# Records drawn from a dataset
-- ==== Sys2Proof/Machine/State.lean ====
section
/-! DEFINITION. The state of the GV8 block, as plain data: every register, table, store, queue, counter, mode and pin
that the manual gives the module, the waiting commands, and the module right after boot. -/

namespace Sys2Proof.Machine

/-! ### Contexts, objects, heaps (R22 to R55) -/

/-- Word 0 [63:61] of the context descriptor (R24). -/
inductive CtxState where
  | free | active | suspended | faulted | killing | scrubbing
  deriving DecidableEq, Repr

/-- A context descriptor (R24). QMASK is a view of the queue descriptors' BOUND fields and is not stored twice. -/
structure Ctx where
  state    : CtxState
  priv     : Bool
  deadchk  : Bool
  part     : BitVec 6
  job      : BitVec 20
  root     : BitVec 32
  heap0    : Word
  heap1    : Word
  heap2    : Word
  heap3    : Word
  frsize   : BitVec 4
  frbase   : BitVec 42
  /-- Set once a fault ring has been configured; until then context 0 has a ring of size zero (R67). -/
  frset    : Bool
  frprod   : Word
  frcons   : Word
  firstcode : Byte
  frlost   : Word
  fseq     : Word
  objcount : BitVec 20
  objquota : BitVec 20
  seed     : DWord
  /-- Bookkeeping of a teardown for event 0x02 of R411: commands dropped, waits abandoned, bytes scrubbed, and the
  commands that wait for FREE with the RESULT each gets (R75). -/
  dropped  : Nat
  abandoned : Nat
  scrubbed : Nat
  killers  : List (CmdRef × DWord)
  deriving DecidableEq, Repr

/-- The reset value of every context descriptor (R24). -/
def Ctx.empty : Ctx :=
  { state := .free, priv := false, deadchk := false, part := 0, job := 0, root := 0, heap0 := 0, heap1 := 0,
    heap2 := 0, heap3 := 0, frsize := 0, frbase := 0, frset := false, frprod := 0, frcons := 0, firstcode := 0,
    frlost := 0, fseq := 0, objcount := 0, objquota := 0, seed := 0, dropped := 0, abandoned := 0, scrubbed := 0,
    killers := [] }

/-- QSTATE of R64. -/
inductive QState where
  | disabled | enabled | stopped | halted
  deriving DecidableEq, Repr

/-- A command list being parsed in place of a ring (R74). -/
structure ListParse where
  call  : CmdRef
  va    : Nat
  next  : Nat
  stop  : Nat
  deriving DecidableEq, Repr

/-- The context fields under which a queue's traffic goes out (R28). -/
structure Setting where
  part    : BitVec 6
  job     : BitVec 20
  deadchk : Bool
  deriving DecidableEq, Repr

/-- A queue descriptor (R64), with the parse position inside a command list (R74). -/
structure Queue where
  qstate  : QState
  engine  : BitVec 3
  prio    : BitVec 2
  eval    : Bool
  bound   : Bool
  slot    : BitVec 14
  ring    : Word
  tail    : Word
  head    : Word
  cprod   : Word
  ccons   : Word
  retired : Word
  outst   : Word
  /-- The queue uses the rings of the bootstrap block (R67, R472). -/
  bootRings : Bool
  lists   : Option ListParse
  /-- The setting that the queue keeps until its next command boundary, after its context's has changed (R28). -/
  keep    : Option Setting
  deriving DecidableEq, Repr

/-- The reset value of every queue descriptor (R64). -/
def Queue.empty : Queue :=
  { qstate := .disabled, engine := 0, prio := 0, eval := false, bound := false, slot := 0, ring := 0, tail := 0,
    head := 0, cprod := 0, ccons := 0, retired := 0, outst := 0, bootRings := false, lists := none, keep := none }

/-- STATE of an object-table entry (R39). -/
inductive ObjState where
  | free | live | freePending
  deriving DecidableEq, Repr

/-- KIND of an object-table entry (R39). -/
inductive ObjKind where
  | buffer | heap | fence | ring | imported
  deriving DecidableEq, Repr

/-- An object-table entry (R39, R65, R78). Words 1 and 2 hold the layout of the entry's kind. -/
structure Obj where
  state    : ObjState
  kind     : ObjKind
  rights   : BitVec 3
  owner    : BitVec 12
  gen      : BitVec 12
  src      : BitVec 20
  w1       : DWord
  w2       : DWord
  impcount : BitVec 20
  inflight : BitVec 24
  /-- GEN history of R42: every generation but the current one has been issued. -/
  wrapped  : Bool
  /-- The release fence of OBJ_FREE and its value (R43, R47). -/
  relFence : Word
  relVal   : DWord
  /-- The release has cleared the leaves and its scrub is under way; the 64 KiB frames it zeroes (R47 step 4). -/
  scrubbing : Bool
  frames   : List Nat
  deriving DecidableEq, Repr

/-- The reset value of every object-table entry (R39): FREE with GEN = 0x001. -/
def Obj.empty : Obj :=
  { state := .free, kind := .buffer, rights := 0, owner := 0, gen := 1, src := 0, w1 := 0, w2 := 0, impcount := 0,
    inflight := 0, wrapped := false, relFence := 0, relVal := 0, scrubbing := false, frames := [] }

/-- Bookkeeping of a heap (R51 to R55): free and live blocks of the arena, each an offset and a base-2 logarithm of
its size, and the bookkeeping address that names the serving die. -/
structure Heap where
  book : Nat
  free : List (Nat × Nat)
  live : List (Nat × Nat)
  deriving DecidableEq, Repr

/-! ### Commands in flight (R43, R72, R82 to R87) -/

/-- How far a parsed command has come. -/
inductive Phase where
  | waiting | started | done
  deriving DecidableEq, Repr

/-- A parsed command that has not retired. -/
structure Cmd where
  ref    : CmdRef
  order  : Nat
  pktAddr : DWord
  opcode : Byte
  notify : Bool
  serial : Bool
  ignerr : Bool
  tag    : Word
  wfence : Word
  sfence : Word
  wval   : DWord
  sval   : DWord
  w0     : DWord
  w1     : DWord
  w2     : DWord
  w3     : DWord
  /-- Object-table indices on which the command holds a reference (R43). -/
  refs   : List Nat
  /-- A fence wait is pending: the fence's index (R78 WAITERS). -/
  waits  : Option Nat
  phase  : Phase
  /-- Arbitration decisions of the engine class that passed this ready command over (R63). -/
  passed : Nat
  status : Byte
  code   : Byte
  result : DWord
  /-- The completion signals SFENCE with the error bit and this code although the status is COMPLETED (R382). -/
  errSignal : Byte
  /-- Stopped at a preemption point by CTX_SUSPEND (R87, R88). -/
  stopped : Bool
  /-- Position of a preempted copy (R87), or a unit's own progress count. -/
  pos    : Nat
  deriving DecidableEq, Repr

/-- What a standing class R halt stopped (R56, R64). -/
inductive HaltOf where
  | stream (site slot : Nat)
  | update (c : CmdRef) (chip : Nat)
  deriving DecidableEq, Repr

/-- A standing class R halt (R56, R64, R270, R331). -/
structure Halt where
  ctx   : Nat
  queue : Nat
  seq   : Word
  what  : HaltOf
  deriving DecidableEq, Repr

# Task brief
Starting at the line that contains "slot : Nat)", quote each remaining line of the entries above, unchanged.

# Result of this task
  | stream (site slot : Nat)
  | update (c : CmdRef) (chip : Nat)
  deriving DecidableEq, Repr

/-- A standing class R halt (R56, R64, R270, R331). -/
structure Halt where
  ctx   : Nat
  queue : Nat
  seq   : Word
  what  : HaltOf
  deriving DecidableEq, Repr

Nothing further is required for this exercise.